--- DATA EXCERPTS ---

/-- With no data slot of another width, and with synthesizers for a port that starts, the fields apply (R301, R316). -/
theorem serve_portConfig_set (len : p.length = 10) (slots : ¬(p1 p 0 = 1 ∧ (parsePort p).width ≠ 32 ∧ hasData x = true))
    (ready : (parsePort p).enable = true → synthsReady s = true) :
    serve cmdPortConfig (hostCall tag p) s = portSet (p1 p 0) (parsePort p) tag x s := by
  rw [serve_main turn (by simp [cmdPortConfig, lenIn, hostCall, len]) (by simpa [cmdPortConfig, portId, hostCall] using port)]
  have admitted : ¬((p1 p 0 = 1 ∧ (parsePort p).width ≠ 32 ∧ hasData x = true) ∨
      ((parsePort p).enable = true ∧ (!synthsReady s) = true)) := by
    rintro (data | ⟨enable, unready⟩)
    · exact slots data
    · simp [ready enable] at unready
  simp only [cmdPortConfig, bodyPortConfig, hostCall, here, len, if_neg admitted]
  rfl

end

theorem serve_slotMap {x : Port} (len : slotLen p = true) (ids : cmdSlotMap.ids s p = true) (here : s.ports.tdm[p1 p 0]? = some x)
    (admits : (((slotEntries p).any fun y => y.content == 0x30) && (p1 p 0 = 0 || (x.next.getD x.cfg).width != 32)) = false) :
    serve cmdSlotMap (hostCall tag p) s =
      { status := stOk, payload := slotBytes (p1 p 0) (slotFirst p) (slotEntries p), state := s,
        effects := [.slots (p1 p 0) (slotFirst p) (slotEntries p)] } := by
  rw [serve_main turn len ids]
  simp only [cmdSlotMap, bodySlotMap, hostCall, here, admits, Bool.false_eq_true, if_false]

theorem serve_statusSlotConfig_set (len : p.length = 11) (index : p1 p 0 ≤ 3) (programs : statusProgramsOk s p = true) :
    serve cmdStatusSlotConfig (hostCall tag p) s = okay (statusSlotBytes (p1 p 0) (parseStatusSlot p))
      { s with ports := { s.ports with status := s.ports.status.set (p1 p 0) (parseStatusSlot p) } } := by
  rw [serve_main turn (by simp [cmdStatusSlotConfig, lenIn, hostCall, len]) (by simp [cmdStatusSlotConfig, hostCall, index, programs])]
  simp [cmdStatusSlotConfig, bodyStatusSlotConfig, hostCall, len]

theorem serve_statusSlotConfig_query (len : p.length = 1) (index : p1 p 0 ≤ 3) : serve cmdStatusSlotConfig (hostCall tag p) s =
    okay (statusSlotBytes (p1 p 0) (s.ports.status.getD (p1 p 0) StatusSlot.default)) s := by
  rw [serve_main turn (by simp [cmdStatusSlotConfig, lenIn, hostCall, len]) (by simp [cmdStatusSlotConfig, hostCall, index, len])]
  simp [cmdStatusSlotConfig, bodyStatusSlotConfig, hostCall, len]

theorem serve_spdifConfig_set (len : p.length = 6) (program : p1 p 1 < s.progs.length) : serve cmdSpdifConfig (hostCall tag p) s =
    { status := stOk, state := s, effects := [.spdif (parseSpdif p)],
      payload := spdifBytes (parseSpdif p) ++ [byte (spdifState (spdifSet (!pllAUp s.clocks) (parseSpdif p) s.ports.spdif))] } := by
  rw [serve_main turn (by simp [cmdSpdifConfig, lenIn, hostCall, len]) (by simp [cmdSpdifConfig, hostCall, program])]
  simp [cmdSpdifConfig, bodySpdifConfig, hostCall, len]

end

/-- Settles O29: the lemmas above say how each body ends, and `SLOT_MAP` and `SPDIF_CONFIG` end with their audio effect. -/
theorem portCommandsConfigureOutputs : Obligations.PortCommandsConfigureOutputs := by
  intro tag p s turn
  refine ⟨fun x len port here disabled slots enable ready => ?_, fun x len port here disabled off slots => ?_,
    fun x len port here => row_reads turn.1 (serve_portConfig_query turn port here len),
    fun x len ids here admits => row_answers turn.1 (serve_slotMap turn len ids here admits) rfl rfl rfl rfl rfl rfl,
    fun len index programs => row_okay turn.1 (serve_statusSlotConfig_set turn len index programs),
    fun len index => row_reads turn.1 (serve_statusSlotConfig_query turn len index),
    fun len program => row_answers turn.1 (serve_spdifConfig_set turn len program) rfl rfl rfl rfl rfl rfl⟩
  · have starts := (serve_portConfig_set (tag := tag) turn port here len (of_eq_false slots) fun _ => ready).trans (portSet_starts disabled enable)
    refine ⟨fun controller => ?_, fun target => ?_⟩
    · exact row_waits turn.1 (starts.trans (portStarts_controller controller)) rfl rfl rfl rfl
    · exact row_answers turn.1 (starts.trans (portStarts_target target)) rfl rfl rfl rfl rfl rfl
  · have unready (enable : (parsePort p).enable = true) : synthsReady s = true := absurd (off.symm.trans enable) Bool.false_ne_true
    exact row_okay turn.1 ((serve_portConfig_set turn port here len (of_eq_false slots) unready).trans (portSet_records disabled off))

end Sys2Proof.Machine

/-! The rows of the ports: lock and stop, frames, and the host clocks of a target-mode port (R303, R309, R312, R316 to R318). -/

namespace Sys2Proof.Machine

/-! ### Faults that are not open -/

section
variable {s : State} {code inst : Nat} (closed : faultOpen s code inst = false)
include closed

theorem recAt_of_closed : recAt s code inst = none := by simpa [faultOpen] using closed

theorem becomesRunnable_closed : becomesRunnable code inst s = s := by simp [becomesRunnable, recAt_of_closed closed]

theorem faultEnds_closed (phase : Nat) : faultEnds code inst phase s = s := by simp [faultEnds, recAt_of_closed closed]

end

theorem portRecovery_closed {s : State} {n : Nat} (lost : faultOpen s 0x60 n = false) (stepped : faultOpen s 0x61 n = false) :
    portRecovery n s = s := by
  rw [portRecovery, becomesRunnable_closed lost, becomesRunnable_closed stepped]

/-! ### A wait completes -/

/-- `t` is `s` but for the stage manager, the reply FIFO and the event records. -/
def Completes (s t : State) : Prop := t = { s with mgr := t.mgr, link := t.link, events := t.events }

theorem Completes.refl (s : State) : Completes s s := rfl

theorem Completes.trans {s t u : State} (h : Completes s t) (k : Completes t u) : Completes s u := by
  unfold Completes at h k ⊢
  exact k.trans (by rw [h])

section
variable {s t : State} (h : Completes s t)
include h

theorem Completes.ports : t.ports = s.ports := by rw [h]
theorem Completes.progs : t.progs = s.progs := by rw [h]
theorem Completes.flows : t.flows = s.flows := by rw [h]
theorem Completes.clocks : t.clocks = s.clocks := by rw [h]

end

theorem ite_completes {s a b : State} {c : Prop} [Decidable c] (ha : Completes s a) (hb : Completes s b) :
    Completes s (if c then a else b) := by
  split <;> assumption

theorem raise_completes (bit : Nat) (body : List Byte) (s : State) : Completes s (raise bit body s) := rfl

theorem putReply_completes (r : Reply) (s : State) : Completes s (putReply r s) := by
  unfold putReply
  split <;> rfl

theorem completeWait_completes (e : Executing) (s : State) : Completes s (completeWait e s) := by
  unfold completeWait
  split
  · exact putReply_completes _ s
  · exact raise_completes _ _ s

theorem completeWait_mgr (e : Executing) (s : State) : (completeWait e s).mgr = s.mgr := by
  unfold completeWait
  split
  · exact putReply_mgr _ s
  · rfl

/-- The command of the host that waits for this completes. -/
def finishHostWait (w : Wait) (s : State) : State :=
  match s.mgr.executing with
  | some e => if e.wait = w then completeWait e { s with mgr := { s.mgr with executing := none } } else s
  | none => s

/-- The cue that waits for this completes. -/
def finishCueWait (w : Wait) (s : State) : State :=
  match s.mgr.cueExec with
  | some e => if e.wait = w then completeWait e { s with mgr := { s.mgr with cueExec := none } } else s
  | none => s

theorem finishWait_eq (w : Wait) (s : State) : finishWait w s = finishCueWait w (finishHostWait w s) := rfl

theorem completeWait_mgr_completes (e : Executing) (m : Manager) (s : State) : Completes s (completeWait e { s with mgr := m }) :=
  Completes.trans (t := { s with mgr := m }) rfl (completeWait_completes e _)

theorem finishHostWait_completes (w : Wait) (s : State) : Completes s (finishHostWait w s) := by
  unfold finishHostWait
  split
  · split
    · exact completeWait_mgr_completes _ _ s
    · exact Completes.refl s
  · exact Completes.refl s

theorem finishCueWait_completes (w : Wait) (s : State) : Completes s (finishCueWait w s) := by
  unfold finishCueWait
  split
  · split
    · exact completeWait_mgr_completes _ _ s
    · exact Completes.refl s
  · exact Completes.refl s

theorem finishWait_completes (w : Wait) (s : State) : Completes s (finishWait w s) :=
  (finishHostWait_completes w s).trans (finishCueWait_completes w _)

theorem finishCueWait_executing (w : Wait) (s : State) : (finishCueWait w s).mgr.executing = s.mgr.executing := by
  unfold finishCueWait
  split
  · split
    · rw [completeWait_mgr]
    · rfl
  · rfl

/-- The host command that waits for this executes no longer. -/
theorem finishWait_executing {w : Wait} {s : State} {e : Executing} (waits : s.mgr.executing = some e) (same : e.wait = w) :
    (finishWait w s).mgr.executing = none := by
  rw [finishWait_eq, finishCueWait_executing]
  simp [finishHostWait, waits, same, completeWait_mgr]

/-! ### One port changes -/

theorem onPort_of_some {s : State} {n : Nat} {p : Port} (here : s.ports.tdm[n]? = some p) (f : Port → State) :
    onPort n s f = .next (f p) := by simp [onPort, here]

/-- The state with one port in place of another. -/
def setPort (n : Nat) (q : Port) (s : State) : State := { s with ports := { s.ports with tdm := s.ports.tdm.set n q } }

theorem updPort_of_some {s : State} {n : Nat} {p : Port} (here : s.ports.tdm[n]? = some p) (f : Port → Port) :
    updPort n f s = setPort n (f p) s := by
  simp [updPort, setPort, upd_of_some f here]

theorem updPort_withFlows {s : State} {n : Nat} {p : Port} (here : s.ports.tdm[n]? = some p) (f : Port → Port) (fl : Flows) :
    updPort n f { s with flows := fl } = { setPort n (f p) s with flows := fl } :=
  updPort_of_some (s := { s with flows := fl }) here f

/-! ### Lock and stop (R316, R317) -/

/-- A port as its lock leaves it: in controller mode it has no measured rate. -/
def lockedPort (ppm : Int) (p : Port) : Port :=
  let v := if p.cfg.target then ppm else 0
  { p with st := .locked, curtainUp := true, glitchRun := 0, okFrames := 0, ppm := v, lockPpm := v, tracked := v, pendTag := none }

/-- The record of a lock, and the report of a start in target mode (R316 step 3). -/
def reportLock (n : Nat) (tag : Option Byte) (s : State) : State :=
  match tag with
  | some t => evCmdDone 0x50 t stOk (evPort n 0 0 s)
  | none => evPort n 0 0 s

theorem reportLock_completes (n : Nat) (tag : Option Byte) (s : State) : Completes s (reportLock n tag s) := by
  cases tag <;> rfl

theorem reportLock_mgr (n : Nat) (tag : Option Byte) (s : State) : (reportLock n tag s).mgr = s.mgr := by
  cases tag <;> rfl

section
variable {s : State} {n : Nat} {p : Port} (here : s.ports.tdm[n]? = some p)
include here

theorem lockPort_eq (ppm : Int) :
    lockPort n ppm s = finishWait (.port n) (reportLock n p.pendTag (setPort n (lockedPort ppm p) s)) := by
  rw [← updPort_of_some here fun _ => lockedPort ppm p]
  unfold lockPort
  rw [here]
  simp only [updPort_of_some here]
  rfl

theorem execPortLock_locks {ppm : Int} (starting : p.st = .starting) (free : p.gated = false)
    (counted : p.cfg.target = true → 4 ≤ p.okFrames) (lost : faultOpen s 0x60 n = false) (stepped : faultOpen s 0x61 n = false) :
    execPortLock n ppm s = .next (lockPort n ppm s) := by
  have waits : waitsLock n s p = true := by
    cases target : p.cfg.target
    · simp [waitsLock, free, starting, target]
    · simp [waitsLock, free, starting, counted target]
  have may : portMayLock n s = true := by simp [portMayLock, lost, stepped]
  rw [execPortLock, onPort_of_some here]
  simp [waits, portRecovery_closed lost stepped, may]

theorem execPortLock_waits (ppm : Int) (waits : p.gated = true ∨ (p.st = .starting ∧ p.cfg.target = true ∧ p.okFrames < 4)) :
    execPortLock n ppm s = .next s := by
  have unready : waitsLock n s p = false := by
    rcases waits with gated | ⟨starting, target, few⟩
    · simp [waitsLock, gated]
    · simp [waitsLock, starting, target, few]
  rw [execPortLock, onPort_of_some here]
  simp [unready]

theorem endStop_disables (kept : p.next = none) (off : p.cfg.enable = false) (lost : faultOpen s 0x60 n = false)
    (stepped : faultOpen s 0x61 n = false) : endStop n s = finishWait (.port n) (setPort n (stopPort p.cfg p) s) := by
  have stays (code : Nat) (closed : faultOpen s code n = false) : faultOpen (setPort n (stopPort p.cfg p) s) code n = false := closed
  simp [endStop, here, kept, off, updPort_of_some here, faultEnds_closed (stays 0x60 lost), faultEnds_closed (stays 0x61 stepped)]
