-- ==== Sys2Proof/Syntax.lean ====
section
/-! DEFINITION. The commands of the block, one constructor per row of spec/opcode_table.json, and the data their
operands are made of. The table gives the rows no operands: each row's operands here are what the rule named beside it
says the command carries, and what the part measures or is told by its surroundings at that moment (log entry 2). -/

namespace Sys2Proof

/-- Which Twidel agent a command reaches: the packaged agent, or the instance embedded in the Pelron die (R5, R515). -/
inductive Who where
  | twd
  | emb
  deriving DecidableEq, Repr

/-- Which die a command reaches, for rows that exist on both parts. -/
inductive Place where
  | ctl
  | agt (w : Who)
  deriving DecidableEq, Repr

/-- The path a register access takes; each keeps its own latch (R13, R456). -/
inductive Path where
  | jtag
  | host
  | mgmt (fid : Nat)
  | skein (port : Nat)
  | mortar (session : Nat)
  | core (k : Nat)
  /-- a class B master that is no management core, by its ID (R471, R525) -/
  | unit (id : Nat)
  deriving DecidableEq, Repr

/-- An access entry of R456: offset, kind (0 read, 1 write), status byte and value. `size` is the access size in bytes;
an entry is always one aligned 64-bit access, other paths may present another size (R10). -/
structure Access where
  offset : Nat
  kind : Nat
  size : Nat
  value : Word
  deriving DecidableEq, Repr

/-- A worm: the fields of its head flit (R105), the 32 operand bytes, the payload its data flits carry and the tag its
trailer carries when enc is 1 (R102). -/
structure Worm where
  version : Nat
  cls : Nat
  epoch : Nat
  scheduled : Nat
  partition : Nat
  dstFid : Nat
  srcFid : Nat
  hopLimit : Nat
  mcast : Nat
  irack : Nat
  phase : Nat
  age : Nat
  length : Nat
  op : Nat
  keySlot : Nat
  cg : Nat
  offset : Nat
  headerCheck : Nat
  enc : Nat
  flowSeq : Nat
  /-- the reserved bits of the head: bit 0 is bit 191, bits [32:1] are bits [255:224] -/
  reserved : Nat
  operand : Bytes
  payload : Bytes
  tag : Bytes
  deriving DecidableEq, Repr

/-- An identity block (R300). -/
structure IdBlock where
  fid : Nat
  mode : Nat
  lane : Nat
  bond : Nat
  state : Nat
  fwVersion : Nat
  linkLevel : Nat
  epochBit : Nat
  cls : Nat
  dieId : Nat
  /-- bytes 0 to 15 of PAT_ACTIVE_DIGEST -/
  patternDigest : Nat
  skew : Nat
  patCode : Nat
  patDetail : Nat
  fabricId : Nat
  patStream : Nat
  patNext : Nat
  deriving DecidableEq, Repr

/-- A TRAIN entry (03, TRAIN row). -/
structure TrainEnt where
  lane : Nat
  reach : Nat
  preset : Nat
  flags : Nat
  /-- transmit taps, CTLE, VGA, dfe_count, reserved byte and dfe taps: bytes 4 to 23 -/
  settings : Bytes
  eyeHeight : Nat
  eyeWidth : Nat
  cycles : Nat
  deriving DecidableEq, Repr

/-- The source a lane trains from (R298). -/
inductive TrainSrc where
  | boot
  | saved
  | full
  deriving DecidableEq, Repr
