/-- The flags a rounding sets (R241's inexact, overflow, invalid). -/
structure RoundFlags where
  inexact : Bool := false
  overflow : Bool := false
  invalid : Bool := false
  deriving DecidableEq, Repr

/-- Both of two roundings' flags. -/
def RoundFlags.or (a b : RoundFlags) : RoundFlags :=
  ⟨a.inexact || b.inexact, a.overflow || b.overflow, a.invalid || b.invalid⟩

/-- An infinite result in a format (R55): Inf where it has one, the NaN of its own sign in E4M3, an extreme integer. -/
def encodeInf (f : Fmt) (neg : Bool) : Nat :=
  let sgn (bits : Nat) := if neg then 2 ^ (bits - 1) else 0
  match f with
  | .int8 | .int32 => if neg then 2 ^ (fmtBits f - 1) else 2 ^ (fmtBits f - 1) - 1
  | .e4m3 | .mxE4m3 => 0x7F + sgn 8
  | .fp32 => 0x7F800000 + sgn 32
  | .bf16 => 0x7F80 + sgn 16
  | .fp16 => 0x7C00 + sgn 16
  | .e5m2 | .mxE5m2 => 0x7C + sgn 8
  | .mxE3m2 | .mxE2m3 | .mxE2m1 => 0

/-- The canonical NaN of a format, and whether INVALID is set for want of one (R56). -/
def encodeNaN : Fmt → Nat × Bool
  | .fp32 => (0x7FC00000, false)
  | .bf16 => (0x7FC0, false)
  | .fp16 => (0x7E00, false)
  | .e4m3 | .mxE4m3 => (0x7F, false)
  | .e5m2 | .mxE5m2 => (0x7E, false)
  | .mxE3m2 | .mxE2m3 | .mxE2m1 => (0, false)
  | .int8 | .int32 => (0, true)

/-- What an overflowed magnitude encodes as (R55): `sat` is overflow mode SATURATE. -/
def encodeOverflow (f : Fmt) (neg sat : Bool) (mode : RoundMode) : Nat :=
  let bits := fmtBits f
  match f with
  | .int8 | .int32 => encodeInf f neg
  | .mxE4m3 | .mxE5m2 | .mxE3m2 | .mxE2m3 | .mxE2m1 =>
    ((fmtShape f).map (·.maxCode)).getD 0 + (if neg then 2 ^ (bits - 1) else 0)
  | .e4m3 => if sat then 0x7E + (if neg then 128 else 0) else encodeInf f neg
  | _ =>
    if sat ∨ mode = .rtz then ((fmtShape f).map (·.maxCode)).getD 0 + (if neg then 2 ^ (bits - 1) else 0)
    else encodeInf f neg

/-- One element rounded once (R53): sign, magnitude m/d in units of 2^-149, block exponent X (0 outside MX). -/
def roundOut (neg : Bool) (m d : Nat) (f : Fmt) (x : Int) (sat : Bool) (mode : RoundMode) (rnd : Nat) :
    Nat × RoundFlags :=
  match fmtShape f with
  | none =>
    let bits := fmtBits f
    let (q, ix) := if m = 0 then (0, false) else roundSig m d 149 mode rnd
    let limit := if neg then 2 ^ (bits - 1) else 2 ^ (bits - 1) - 1
    if q > limit then (encodeOverflow f neg sat mode, { inexact := ix, overflow := true })
    else (if neg then (2 ^ bits - q) % 2 ^ bits else q, { inexact := ix })
  | some sh =>
    let sgn := if neg then 2 ^ (sh.ebits + sh.fbits) else 0
    if m = 0 then (sgn, {})
    else
      let e := floorLog2 m d - 149
      let emin : Int := 1 - (sh.bias : Int)
      let u : Int := max (e - x) emin - sh.fbits
      let j := (u + x + 149).toNat
      let (q, ix) := roundSig m d j mode rnd
      let code : Nat :=
        if q < 2 ^ sh.fbits then q
        else ((u + sh.fbits + sh.bias).toNat) * 2 ^ sh.fbits + (q - 2 ^ sh.fbits)
      if code > sh.maxCode then (encodeOverflow f neg sat mode, { inexact := ix, overflow := true })
      else (sgn + code, { inexact := ix })

/-- The 64-bit mixer of R57. -/
def mix64 (x : Nat) : Nat :=
  let x := (Nat.xor x (x / 2 ^ 30)) * 0xBF58476D1CE4E5B9 % 2 ^ 64
  let x := (Nat.xor x (x / 2 ^ 27)) * 0x94D049BB133111EB % 2 ^ 64
  Nat.xor x (x / 2 ^ 31)

/-- The random word of an element (R57). -/
def srWord (seed collective step index : Nat) : Nat :=
  let z := mix64 (Nat.xor (Nat.xor seed (collective * 2 ^ 32 % 2 ^ 64)) step)
  mix64 (Nat.xor z index) / 2 ^ 32

/-- The block exponent of an MX output block over its finite magnitudes, all in units of 2^-149 / d (R59). -/
def mxExponent (f : Fmt) (mags : List Nat) (d : Nat) : Int :=
  let m := mags.foldl max 0
  if m = 0 then -127
  else max (-127) (min 127 (floorLog2 m d - 149 - (mxEmax f).getD 0))

/-! ## Gauge arithmetic (R60 to R65) -/

/-- One region's table of the GAUGE row: droop allowance, 8 voltages, 8 temperatures, 64 delays (g[8i+j]). -/
structure GaugeEnt where
  droop : Nat
  volts : List Nat
  temps : List Int
  delays : List Nat
  deriving DecidableEq, Repr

---

> [EXERCISE] For the listing above, print only the lines starting at the line containing "def setPort (n" and ending at the line containing "step 3). -/", exactly, both included.

> [TASK ANSWER]
def setPort (n : Nat) (q : Port) (s : State) : State := { s with ports := { s.ports with tdm := s.ports.tdm.set n q } }

theorem updPort_of_some {s : State} {n : Nat} {p : Port} (here : s.ports.tdm[n]? = some p) (f : Port → Port) :
    updPort n f s = setPort n (f p) s := by
  simp [updPort, setPort, upd_of_some f here]

theorem updPort_withFlows {s : State} {n : Nat} {p : Port} (here : s.ports.tdm[n]? = some p) (f : Port → Port) (fl : Flows) :
    updPort n f { s with flows := fl } = { setPort n (f p) s with flows := fl } :=
  updPort_of_some (s := { s with flows := fl }) here f

/-! ### Lock and stop (R316, R317) -/

/-- A port as its lock leaves it: in controller mode it has no measured rate. -/
def lockedPort (ppm : Int) (p : Port) : Port :=
  let v := if p.cfg.target then ppm else 0
  { p with st := .locked, curtainUp := true, glitchRun := 0, okFrames := 0, ppm := v, lockPpm := v, tracked := v, pendTag := none }

/-- The record of a lock, and the report of a start in target mode (R316 step 3). -/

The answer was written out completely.